吉田恵輔監督の『さんかく』と『麦子さんと』を既に視聴済みなのであるが、どちらかというとコメディ基調の作品が多かったように記憶している。本作ではあえてその“笑い”を封印したらしい。娘花音の死がどうしても受け入れられず、学校担任、青柳、元妻、見習い漁師、マスゴミにあたり散らす充は、はっきりいって救いようのないハラスメント親父である。ラスト近くで充がある出来事がきっかけで改心するのだが、わざとらしいことこの上ないのである。

どこかの港町であることは確かなのだが、皆さん標準語で方言を一切話さないので場所の特定が出来ない。要するに街が描けていない映画のため、(事実ベースの作品にも関わらず)よりフィクション度がまして感情移入の妨げになっているのだ。学校ではほとんど目立たない幽霊のような存在だった花音がなぜ万引を犯したのか。そして、なぜ花音をつかまえた青柳を振り切ってまで逃げようとしたのか。そんな女子中学生の心の闇にはなぜか無関心な大人たちが自分勝手に、ハラスメントや謝罪、誹謗中傷を繰り返しているだけの後味のよろしくない作品なのである。
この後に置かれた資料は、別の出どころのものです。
/-! ### Frames: one lemma per field and update -/

@[simp] theorem setReg_now (d : Dev) (a : Nat) (w : Word) : (d.setReg a w).now = d.now := rfl
@[simp] theorem setReg_timeOn (d : Dev) (a : Nat) (w : Word) : (d.setReg a w).timeOn = d.timeOn := rfl
@[simp] theorem setReg_stamp (d : Dev) (a : Nat) (w : Word) : (d.setReg a w).stamp = d.stamp := rfl
@[simp] theorem setReg_pwm (d : Dev) (a : Nat) (w : Word) : (d.setReg a w).pwm = d.pwm := rfl
@[simp] theorem setReg_link (d : Dev) (a : Nat) (w : Word) : (d.setReg a w).link = d.link := rfl
@[simp] theorem setReg_six (d : Dev) (a : Nat) (w : Word) : (d.setReg a w).six = d.six := rfl
@[simp] theorem setReg_dtc (d : Dev) (a : Nat) (w : Word) : (d.setReg a w).dtc = d.dtc := rfl
@[simp] theorem setReg_bond (d : Dev) (a : Nat) (w : Word) : (d.setReg a w).bond = d.bond := rfl
@[simp] theorem setReg_clu (d : Dev) (a : Nat) (w : Word) : (d.setReg a w).clu = d.clu := rfl
@[simp] theorem setReg_evs (d : Dev) (a : Nat) (w : Word) : (d.setReg a w).evs = d.evs := rfl
@[simp] theorem setReg_eng (d : Dev) (a : Nat) (w : Word) : (d.setReg a w).eng = d.eng := rfl
@[simp] theorem setReg_loops (d : Dev) (a : Nat) (w : Word) : (d.setReg a w).loops = d.loops := rfl
@[simp] theorem setReg_sess (d : Dev) (a : Nat) (w : Word) : (d.setReg a w).sess = d.sess := rfl
@[simp] theorem setReg_pairs (d : Dev) (a : Nat) (w : Word) : (d.setReg a w).pairs = d.pairs := rfl
@[simp] theorem setReg_sys (d : Dev) (a : Nat) (w : Word) : (d.setReg a w).sys = d.sys := rfl
@[simp] theorem setReg_peal (d : Dev) (a : Nat) (w : Word) : (d.setReg a w).peal = d.peal := rfl
@[simp] theorem setReg_ssq (d : Dev) (a : Nat) (w : Word) : (d.setReg a w).ssq = d.ssq := rfl
@[simp] theorem setReg_jnl (d : Dev) (a : Nat) (w : Word) : (d.setReg a w).jnl = d.jnl := rfl
@[simp] theorem setReg_slots (d : Dev) (a : Nat) (w : Word) : (d.setReg a w).slots = d.slots := rfl
@[simp] theorem setReg_ports (d : Dev) (a : Nat) (w : Word) : (d.setReg a w).ports = d.ports := rfl
@[simp] theorem setReg_panel (d : Dev) (a : Nat) (w : Word) : (d.setReg a w).panel = d.panel := rfl
@[simp] theorem setReg_aux (d : Dev) (a : Nat) (w : Word) : (d.setReg a w).aux = d.aux := rfl
@[simp] theorem setReg_gspAt (d : Dev) (a : Nat) (w : Word) : (d.setReg a w).gspAt = d.gspAt := rfl
@[simp] theorem setReg_jtag (d : Dev) (a : Nat) (w : Word) : (d.setReg a w).jtag = d.jtag := rfl
@[simp] theorem setReg_inputs (d : Dev) (a : Nat) (w : Word) : (d.setReg a w).inputs = d.inputs := rfl
@[simp] theorem setReg_pse (d : Dev) (a : Nat) (w : Word) : (d.setReg a w).pse = d.pse := rfl
@[simp] theorem setReg_tru (d : Dev) (a : Nat) (w : Word) : (d.setReg a w).tru = d.tru := rfl
@[simp] theorem setReg_sp0 (d : Dev) (a : Nat) (w : Word) : (d.setReg a w).sp0 = d.sp0 := rfl
@[simp] theorem setReg_sp1 (d : Dev) (a : Nat) (w : Word) : (d.setReg a w).sp1 = d.sp1 := rfl
@[simp] theorem setReg_win (d : Dev) (a : Nat) (w : Word) : (d.setReg a w).win = d.win := rfl
@[simp] theorem setReg_can (d : Dev) (a : Nat) (w : Word) : (d.setReg a w).can = d.can := rfl
@[simp] theorem setReg_bus (d : Dev) (a : Nat) (w : Word) : (d.setReg a w).bus = d.bus := rfl
@[simp] theorem setReg_clients (d : Dev) (a : Nat) (w : Word) : (d.setReg a w).clients = d.clients := rfl
@[simp] theorem setReg_claim (d : Dev) (a : Nat) (w : Word) : (d.setReg a w).claim = d.claim := rfl
@[simp] theorem setReg_devClaim (d : Dev) (a : Nat) (w : Word) : (d.setReg a w).devClaim = d.devClaim := rfl
@[simp] theorem setReg_policy (d : Dev) (a : Nat) (w : Word) : (d.setReg a w).policy = d.policy := rfl
@[simp] theorem setReg_holdEnd (d : Dev) (a : Nat) (w : Word) : (d.setReg a w).holdEnd = d.holdEnd := rfl
@[simp] theorem setReg_capSlot (d : Dev) (a : Nat) (w : Word) : (d.setReg a w).capSlot = d.capSlot := rfl
@[simp] theorem setReg_reply (d : Dev) (a : Nat) (w : Word) : (d.setReg a w).reply = d.reply := rfl
@[simp] theorem setReg_pealFor (d : Dev) (a : Nat) (w : Word) : (d.setReg a w).pealFor = d.pealFor := rfl
@[simp] theorem setReg_wrote (d : Dev) (a : Nat) (w : Word) : (d.setReg a w).wrote = d.wrote := rfl
@[simp] theorem setReg_rdata (d : Dev) (a : Nat) (w : Word) : (d.setReg a w).rdata = d.rdata := rfl
@[simp] theorem setReg_free (d : Dev) (a : Nat) (w : Word) : (d.setReg a w).free = d.free := rfl
@[simp] theorem put_now (d : Dev) (f : Fld) (v : Nat) : (d.put f v).now = d.now := rfl
@[simp] theorem put_timeOn (d : Dev) (f : Fld) (v : Nat) : (d.put f v).timeOn = d.timeOn := rfl
@[simp] theorem put_stamp (d : Dev) (f : Fld) (v : Nat) : (d.put f v).stamp = d.stamp := rfl
@[simp] theorem put_pwm (d : Dev) (f : Fld) (v : Nat) : (d.put f v).pwm = d.pwm := rfl
@[simp] theorem put_link (d : Dev) (f : Fld) (v : Nat) : (d.put f v).link = d.link := rfl
@[simp] theorem put_six (d : Dev) (f : Fld) (v : Nat) : (d.put f v).six = d.six := rfl
@[simp] theorem put_dtc (d : Dev) (f : Fld) (v : Nat) : (d.put f v).dtc = d.dtc := rfl
@[simp] theorem put_bond (d : Dev) (f : Fld) (v : Nat) : (d.put f v).bond = d.bond := rfl
@[simp] theorem put_clu (d : Dev) (f : Fld) (v : Nat) : (d.put f v).clu = d.clu := rfl
@[simp] theorem put_evs (d : Dev) (f : Fld) (v : Nat) : (d.put f v).evs = d.evs := rfl
@[simp] theorem put_eng (d : Dev) (f : Fld) (v : Nat) : (d.put f v).eng = d.eng := rfl
@[simp] theorem put_loops (d : Dev) (f : Fld) (v : Nat) : (d.put f v).loops = d.loops := rfl
@[simp] theorem put_sess (d : Dev) (f : Fld) (v : Nat) : (d.put f v).sess = d.sess := rfl
@[simp] theorem put_pairs (d : Dev) (f : Fld) (v : Nat) : (d.put f v).pairs = d.pairs := rfl
@[simp] theorem put_sys (d : Dev) (f : Fld) (v : Nat) : (d.put f v).sys = d.sys := rfl
@[simp] theorem put_peal (d : Dev) (f : Fld) (v : Nat) : (d.put f v).peal = d.peal := rfl
@[simp] theorem put_ssq (d : Dev) (f : Fld) (v : Nat) : (d.put f v).ssq = d.ssq := rfl
@[simp] theorem put_jnl (d : Dev) (f : Fld) (v : Nat) : (d.put f v).jnl = d.jnl := rfl
@[simp] theorem put_slots (d : Dev) (f : Fld) (v : Nat) : (d.put f v).slots = d.slots := rfl
@[simp] theorem put_ports (d : Dev) (f : Fld) (v : Nat) : (d.put f v).ports = d.ports := rfl
@[simp] theorem put_panel (d : Dev) (f : Fld) (v : Nat) : (d.put f v).panel = d.panel := rfl
@[simp] theorem put_aux (d : Dev) (f : Fld) (v : Nat) : (d.put f v).aux = d.aux := rfl
@[simp] theorem put_gspAt (d : Dev) (f : Fld) (v : Nat) : (d.put f v).gspAt = d.gspAt := rfl
@[simp] theorem put_jtag (d : Dev) (f : Fld) (v : Nat) : (d.put f v).jtag = d.jtag := rfl
@[simp] theorem put_inputs (d : Dev) (f : Fld) (v : Nat) : (d.put f v).inputs = d.inputs := rfl
@[simp] theorem put_pse (d : Dev) (f : Fld) (v : Nat) : (d.put f v).pse = d.pse := rfl
@[simp] theorem put_tru (d : Dev) (f : Fld) (v : Nat) : (d.put f v).tru = d.tru := rfl
@[simp] theorem put_sp0 (d : Dev) (f : Fld) (v : Nat) : (d.put f v).sp0 = d.sp0 := rfl
@[simp] theorem put_sp1 (d : Dev) (f : Fld) (v : Nat) : (d.put f v).sp1 = d.sp1 := rfl
@[simp] theorem put_win (d : Dev) (f : Fld) (v : Nat) : (d.put f v).win = d.win := rfl
@[simp] theorem put_can (d : Dev) (f : Fld) (v : Nat) : (d.put f v).can = d.can := rfl
@[simp] theorem put_bus (d : Dev) (f : Fld) (v : Nat) : (d.put f v).bus = d.bus := rfl
@[simp] theorem put_clients (d : Dev) (f : Fld) (v : Nat) : (d.put f v).clients = d.clients := rfl
@[simp] theorem put_claim (d : Dev) (f : Fld) (v : Nat) : (d.put f v).claim = d.claim := rfl
@[simp] theorem put_devClaim (d : Dev) (f : Fld) (v : Nat) : (d.put f v).devClaim = d.devClaim := rfl
@[simp] theorem put_policy (d : Dev) (f : Fld) (v : Nat) : (d.put f v).policy = d.policy := rfl
@[simp] theorem put_holdEnd (d : Dev) (f : Fld) (v : Nat) : (d.put f v).holdEnd = d.holdEnd := rfl
@[simp] theorem put_capSlot (d : Dev) (f : Fld) (v : Nat) : (d.put f v).capSlot = d.capSlot := rfl
@[simp] theorem put_reply (d : Dev) (f : Fld) (v : Nat) : (d.put f v).reply = d.reply := rfl
@[simp] theorem put_pealFor (d : Dev) (f : Fld) (v : Nat) : (d.put f v).pealFor = d.pealFor := rfl
@[simp] theorem put_wrote (d : Dev) (f : Fld) (v : Nat) : (d.put f v).wrote = d.wrote := rfl
@[simp] theorem put_rdata (d : Dev) (f : Fld) (v : Nat) : (d.put f v).rdata = d.rdata := rfl
@[simp] theorem put_free (d : Dev) (f : Fld) (v : Nat) : (d.put f v).free = d.free := rfl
母親が家を出ていってしまって以来、花音は学校でも家庭でも孤立無援の状態。その母親との唯一の通信手段まで充にとり上げられてしまった少女は、精神的にはすでに自殺状態にあったのではないだろうか。そんな娘の苦悩もつゆ知らず、同じ風景を油絵で描いていたからといって亡き娘とつながれたと勘違いする充の浅はかさはいかんともしがたい。謝るとか謝らないとか、責任を取るとか取らないとか、正義を主張するとかしないとか、(死んでしまった)子供にとってはどうでもいいこと。(片岡礼子が演じた母親のように)たとえ悪いことをした時でも自分の味方になってくれる、子供が親に求めるのは多分そういうことなのである。

空白
監督 吉田恵輔(2021年)
オススメ度[]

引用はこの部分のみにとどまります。